Input for this task:
• • • • •

-- ==== Sys2Proof/Machine/PoseOps.lean ====
section
/-!
DEFINITION. The pose predictor (R140 to R144) in exact degrees and seconds, its modes (R142), and the commands that feed and
configure it.
-/

namespace Sys2Proof.Machine

/-! ### Numbers -/

/-- The nearest integer, ties away from zero. -/
def roundR (x : Rat) : Int := if x < 0 then -(-x + 1 / 2).floor else (x + 1 / 2).floor

/-- `x` limited to ±`b`. -/
def clampR (b x : Rat) : Rat := if x < -b then -b else if b < x then b else x

/-- A signed 12.20 angle in degrees. -/
def angle (w : Nat) : Rat := mkRat (sgn 32 w) 1048576

/-- A span of PIX cycles in seconds. -/
def seconds (n : Int) : Rat := mkRat n 600000000

/-- An angle as WRP_PITCH and WRP_YAW show it. -/
def angleWord (x : Rat) : Word := w32 (unsgn 32 (fx (roundR (x * 1048576))))

/-- A change over a time; over no time the spec states no rate. -/
def perTime (dx : Rat) (dt : Int) : Rat := if dt = 0 then Config.poseRate dx else dx / seconds dt

/-! ### State -/

def setPose (f : PoseState → PoseState) (m : Mach) : Mach := setPix (fun s => { s with pose := f s.pose }) m
def imuEn (m : Mach) : Bool := flag m rWRP_POSE_CFG fWRP_POSE_CFG_IMU_EN
def hostEn (m : Mach) : Bool := flag m rWRP_POSE_CFG fWRP_POSE_CFG_HOST_EN
def poseMode (m : Mach) : Nat := getF m rWRP_POSE_STAT fWRP_POSE_STAT_MODE

/-- The mode that the sources give (R142). -/
def modeOf (m : Mach) : Nat :=
  let s := m.pix.pose
  let imu := imuEn m && s.imuOk
  let host := hostEn m && s.hostOk
  if !imuEn m && !hostEn m then 0
  else if imu && host then 1
  else if host then 2
  else if imu then (if s.overlong then 4 else 3)
  else 4

/-- The mode follows the sources; entry to mode 2, 3 or 4 raises pose-fallback (R142). DESIGN CHOICE: the 2 s of IMU-only mode run from the
instant at which the predictor has the IMU and no host, also for an IMU that is regained while the host is already lost. -/
def updateMode (m : Mach) : Mach :=
  let old := poseMode m
  let imuOnly := imuEn m && m.pix.pose.imuOk && !(hostEn m && m.pix.pose.hostOk)
  let m := if imuOnly && (old == 3 || (old == 4 && m.pix.pose.overlong)) then m
    else setPose (fun s => { s with imuOnlyAt := m.now, overlong := false }) m
  let new := modeOf m
  if new = old then m
  else
    let m := setF rWRP_POSE_STAT fWRP_POSE_STAT_MODE new m
    when (2 ≤ new) (raise 129 noInst) m

/-- WRP_PITCH and WRP_YAW show p and y. -/
def showPose (m : Mach) : Mach :=
  m |> setReg rWRP_PITCH (angleWord m.pix.pose.p) |> setReg rWRP_YAW (angleWord m.pix.pose.y)

/-- The entries of the last 256 ms. -/
def trimHist (now : Nat) (h : List (Nat × Rat × Rat)) : List (Nat × Rat × Rat) :=
  h.filter (fun e => decide (now ≤ e.1 + ms 256))

/-- (p, y) at instant `t`, linearly interpolated between the entries around it; before the oldest entry that entry, after
the newest that one (R141). The history is newest first. -/
def histAt (t : Int) : List (Nat × Rat × Rat) → Option (Rat × Rat)
  | [] => none
  | [e] => some (e.2.1, e.2.2)
  | a :: b :: rest =>
    if (a.1 : Int) ≤ t then some (a.2.1, a.2.2)
    else if (b.1 : Int) ≤ t then
      let k := mkRat (t - b.1) (a.1 - b.1)
      some (b.2.1 + (a.2.1 - b.2.1) * k, b.2.2 + (a.2.2 - b.2.2) * k)
    else histAt t (b :: rest)

/-! ### IMU samples (R141, R142, R144) -/

/-- Is the transaction's answer a valid sample (R144)? DESIGN CHOICE: a CHK_OFS from LEN to 30 names no byte of the answer, and no answer
is then valid; the rule does not say. -/
def imuValid (m : Mach) (bytes : List Byte) : Bool :=
  let x := reg m rWRP_IMU_XFER
  let chk := fget x fWRP_IMU_XFER_CHK_OFS
  bytes.length == fget x fWRP_IMU_XFER_LEN &&
    (chk == 31 || (bytes.map BitVec.toNat).getD chk 256 == getF m rWRP_IMU_CFG fWRP_IMU_CFG_CHK_VAL)

/-- A rate in °/s from the two bytes at `ofs` and a scale in 2^−16 °/s per LSB. -/
def imuRate (bytes : List Byte) (ofs scale : Nat) : Rat :=
  mkRat (sgn 16 (leNat (((bytes.drop ofs).take 2).map BitVec.toNat)) * sgn 16 scale) 65536

/-- A valid sample (R141). While the IMU is lost it only counts towards the regain (R142): without the IMU there are no samples. -/
def takeImu (bytes : List Byte) (m : Mach) : Mach :=
  let x := reg m rWRP_IMU_XFER
  let wp := imuRate bytes (fget x fWRP_IMU_XFER_P_OFS) (getF m rWRP_IMU_SCALE fWRP_IMU_SCALE_P_SCALE)
  let wy := imuRate bytes (fget x fWRP_IMU_XFER_Y_OFS) (getF m rWRP_IMU_SCALE fWRP_IMU_SCALE_Y_SCALE)
  let dt := match m.pix.pose.lastImu with
    | some a => seconds (m.now - a)
    | none => if flag m rWRP_IMU_CFG fWRP_IMU_CFG_DRDY then 0
        else seconds (us (getF m rWRP_IMU_CFG fWRP_IMU_CFG_PERIOD))
  let m := setPose (fun s =>
    let good := s.good + 1
    let s' := { s with lastImu := some m.now, miss := 0, good := good, imuOk := s.imuOk || decide (64 ≤ good) }
    if !s.imuOk then s'
    else
      let q := wp - s.bp
      let r := wy - s.by_
      let p := s.p + q * dt
      let y := s.y + r * dt
      { s' with q := q, r := r, p := p, y := y, at_ := m.now, hist := trimHist m.now ((m.now, p, y) :: s.hist) }) m
  m |> showPose |> updateMode

/-- A sample period without a valid sample. -/
def missImu (m : Mach) : Mach :=
  updateMode (setPose (fun s =>
    let miss := s.miss + 1
    { s with miss := miss, good := 0, imuOk := s.imuOk && decide (miss < 8) }) m)

/-- The length of a transaction in PIX cycles: the CMD byte and LEN bytes at SCK = 100 MHz / (2 × (DIV + 1)) (R144). -/
def imuLength (m : Mach) : Nat :=
  (1 + getF m rWRP_IMU_XFER fWRP_IMU_XFER_LEN) * 16 * (getF m rWRP_IMU_CFG fWRP_IMU_CFG_DIV + 1) * 6

/-- Can a transaction end now: it began after the one before it had ended, without data-ready no sooner than PERIOD after that one
began, and with it no later than an edge that was counted as a missed period (R144)? -/
def imuEnds (m : Mach) : Bool :=
  decide (imuLength m ≤ m.now) &&
  match m.pix.pose.xfer with
  | none => true
  | some (began, ended) =>
    decide (ended + imuLength m ≤ m.now) && (if flag m rWRP_IMU_CFG fWRP_IMU_CFG_DRDY then
        decide (m.pix.pose.missAt ≤ ended ∨ m.now ≤ m.pix.pose.missAt + imuLength m)
      else decide (began + us (getF m rWRP_IMU_CFG fWRP_IMU_CFG_PERIOD) + imuLength m ≤ m.now))

/-- Can a missed period be counted now (R144): with data-ready an edge after the end of the last transaction, else a PERIOD since the last
start or the last missed period? -/
def imuMisses (m : Mach) : Bool :=
  let s := m.pix.pose
  if flag m rWRP_IMU_CFG fWRP_IMU_CFG_DRDY then
    decide (max ((s.xfer.map Prod.snd).getD m.bornAt) (max s.missAt m.bornAt) < m.now)
  else decide (max ((s.xfer.map Prod.fst).getD m.bornAt) (max s.missAt m.bornAt) + us (getF m rWRP_IMU_CFG fWRP_IMU_CFG_PERIOD) ≤ m.now)

/-- A transaction ends with these bytes, or (no bytes) a sample period passes without one: a data-ready edge during a transaction. -/
def imuSample (bytes : List Byte) (m : Mach) : Mach :=
  if !imuEn m then m
  else if bytes.isEmpty then when (imuMisses m) (fun m => missImu (setPose (fun s => { s with missAt := m.now }) m)) m
  else if !imuEnds m then m
  else
    let m := setPose (fun s => { s with
      xfer := some (m.now - imuLength m, m.now), cmdSent := getF m rWRP_IMU_XFER fWRP_IMU_XFER_CMD }) m
    if imuValid m bytes then takeImu bytes m else missImu m

/-- IMU_SAMPLE (R144). -/
def execImuSample (t : Nat) (bytes : List Byte) (s : State) : Host.Outcome State Fault Refusal := runEvent t (imuSample bytes) s

/-! ### Host messages (R141, R143) -/

/-- One axis of a message with IMU samples present: angle and bias after the correction. DESIGN CHOICE: the first message, which has no
tc_prev, leaves the bias as it is. -/
def correctAxis (valid : Bool) (x b meas hist : Rat) (ka kb : Nat) (dt : Option Int) : Rat × Rat :=
  if !valid then (x, b)
  else
    let e := meas - hist
    (x + e / (2 ^ ka : Nat), match dt with
      | none => b
      | some d => b - perTime e d / (2 ^ kb : Nat))

/-- One axis of a message without IMU samples: angle and rate. -/
def hostAxis (valid : Bool) (x q meas : Rat) (prev : Option Rat) (dt : Option Int) : Rat × Rat :=
  if !valid then (x, q)
  else (meas, match prev, dt with
    | some a, some d => perTime (meas - a) d
    | _, _ => q)

/-- A message whose reception completed at `ta` (R141). -/
def takeMsg (ta age : Nat) (pv yv : Bool) (pm ym : Rat) (m : Mach) : Mach :=
  let m := updateMode (setPose (fun s => { s with hostOk := true, msgAt := some ta }) m)
  let s := m.pix.pose
  let tc : Int := ta - us age
  let ka := getF m rWRP_POSE_CFG fWRP_POSE_CFG_KA
  let kb := getF m rWRP_POSE_CFG fWRP_POSE_CFG_KB
  let since (o : Option (Int × Rat)) : Option Int := o.map (fun l => tc - l.1)
  let s' : PoseState :=
    if poseMode m = 2 then
      let (p, q) := hostAxis pv s.p s.q pm (s.lastP.map Prod.snd) (since s.lastP)
      let (y, r) := hostAxis yv s.y s.r ym (s.lastY.map Prod.snd) (since s.lastY)
      { s with p := p, q := q, y := y, r := r }
    else
      let (ph, yh) := (histAt tc (trimHist m.now s.hist)).getD (s.p, s.y)
      let dt := s.lastTc.map (fun l => tc - l)
      let (p, bp) := correctAxis pv s.p s.bp pm ph ka kb dt
      let (y, by_) := correctAxis yv s.y s.by_ ym yh ka kb dt
      { s with p := p, bp := bp, y := y, by_ := by_ }
  m |> setPose (fun _ => { s' with
      at_ := m.now, lastTc := some tc, lastP := if pv then some (tc, pm) else s.lastP, lastY := if yv then some (tc, ym) else s.lastY }) |> showPose

def poseMsgBody (p : Packet) (m : Mach) : Mach × Rep :=
  let w := par p 0
  if !clean w [(31, 16), (1, 0)] then (m, err stBAD_PARAM)
  else if !hostEn m then (m, ok [])
  else (takeMsg p.t (bits w 31 16) (bit w 0) (bit w 1) (angle (par p 1).toNat) (angle (par p 2).toNat) m, ok [])

/-- POSE_MSG (R143). -/
def execPoseMsg (p : Packet) (s : State) : Host.Outcome State Fault Refusal :=
  runDratus (.poseMsg p) (native 0x35 0 .hw .any false false) (fun _ _ => 0) (withLen (· == 3) poseMsgBody) p s

/-- HOST_POSE_TIMEOUT (R142): due once TMO ms have passed since the last message, or since the start. -/
def execHostPoseTimeout (t : Nat) (s : State) : Host.Outcome State Fault Refusal :=
  runEvent t (fun m =>
    let from_ := m.pix.pose.msgAt.getD m.bornAt
    if hostEn m && m.pix.pose.hostOk && decide (from_ + ms (getF m rWRP_POSE_CFG fWRP_POSE_CFG_TMO) ≤ m.now) then
      updateMode (setPose (fun s => { s with hostOk := false }) m)
    else m) s

/-- IMU_ONLY_TIMEOUT (R142): IMU-only mode has lasted more than 2 s. -/
def execImuOnlyTimeout (t : Nat) (s : State) : Host.Outcome State Fault Refusal :=
  runEvent t (fun m =>
    if poseMode m == 3 && decide (m.pix.pose.imuOnlyAt + sec 2 < m.now) then
      updateMode (setPose (fun s => { s with overlong := true }) m)
    else m) s

/-! ### POSE_CONFIG (R145) -/

/-- The ranges of WRP_POSE_CFG, WRP_POSE_FB, WRP_IMU_CFG and WRP_IMU_XFER. -/
def poseCfgOk (w : Word) : Bool :=
  let h := fget w fWRP_POSE_CFG_HMAX
  let t := fget w fWRP_POSE_CFG_TMO
  clean w [(31, 30), (23, 0)] && decide (1 ≤ h) && decide (h ≤ 20) && decide (10 ≤ t) && decide (t ≤ 250)
def poseFbOk (w : Word) : Bool :=
  let v := sgn 32 w.toNat
  decide (-(3 * 1048576) ≤ v) && decide (v ≤ 3 * 1048576)
def imuCfgOk (w : Word) : Bool :=
  let p := fget w fWRP_IMU_CFG_PERIOD
  clean w [(31, 22), (17, 0)] && decide (2 ≤ fget w fWRP_IMU_CFG_DIV) && decide (125 ≤ p) && decide (p ≤ 1000)
def imuXferOk (w : Word) : Bool :=
  let n := fget w fWRP_IMU_XFER_LEN
  clean w [(31, 4)] && decide (2 ≤ n) && decide (fget w fWRP_IMU_XFER_P_OFS + 2 ≤ n) &&
    decide (fget w fWRP_IMU_XFER_Y_OFS + 2 ≤ n)

def poseConfigBody (p : Packet) (m : Mach) : Mach × Rep :=
  if !clean (par p 0) [(1, 0)] || bits (par p 0) 1 0 != 0 || !poseCfgOk (par p 1) || !poseFbOk (par p 2) ||
      !imuCfgOk (par p 3) || !imuXferOk (par p 4) then (m, err stBAD_PARAM)
  else
    (m |> setReg rWRP_POSE_CFG (par p 1) |> setReg rWRP_POSE_FB (par p 2) |> setReg rWRP_IMU_CFG (par p 3) |>
      setReg rWRP_IMU_XFER (par p 4) |> setReg rWRP_IMU_SCALE (par p 5) |> updateMode, ok [])

/-- POSE_CONFIG, form 0 (R145); a packet whose form word is 3 is carried by this row too. -/
def execPoseConfig (p : Packet) (s : State) : Host.Outcome State Fault Refusal :=
  runDratus (.poseConfig p) (native 0x36 1 .topaz .h0p false false) (fun _ _ => 0) (withLen (· == 6) poseConfigBody) p s

def poseGroupBody (p : Packet) (m : Mach) : Mach × Rep :=
  let g := bits (par p 0) 12 8
  if !clean (par p 0) [(12, 8), (1, 0)] || 8 ≤ g || !clean (par p 1) [(31, 30), (15, 0)] then (m, err stBAD_PARAM)
  else (setReg (rWRP_GRP_POSE g) (par p 1) m, ok [])

/-- POSE_CONFIG, form 1 (R145). -/
def execPoseConfigGroup (p : Packet) (s : State) : Host.Outcome State Fault Refusal :=
  runDratus (.poseConfigGroup p) (native 0x36 1 .topaz .h0p false false) (fun _ _ => 0) (withLen (· == 2) poseGroupBody) p s

def poseTileBody (p : Packet) (m : Mach) : Mach × Rep :=
  let t := bits (par p 0) 12 8
  if !clean (par p 0) [(12, 8), (1, 0)] || 24 ≤ t then (m, err stBAD_PARAM)
  else (setReg (rWRP_TILE_K t) (par p 1) m, ok [])

/-- POSE_CONFIG, form 2 (R145). -/
def execPoseConfigTile (p : Packet) (s : State) : Host.Outcome State Fault Refusal :=
  runDratus (.poseConfigTile p) (native 0x36 1 .topaz .h0p false false) (fun _ _ => 0) (withLen (· == 2) poseTileBody) p s

end Sys2Proof.Machine
end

• • • • •

Work to be completed:
State only how many lines in the material include "poseTileBody".

Exercise output:
2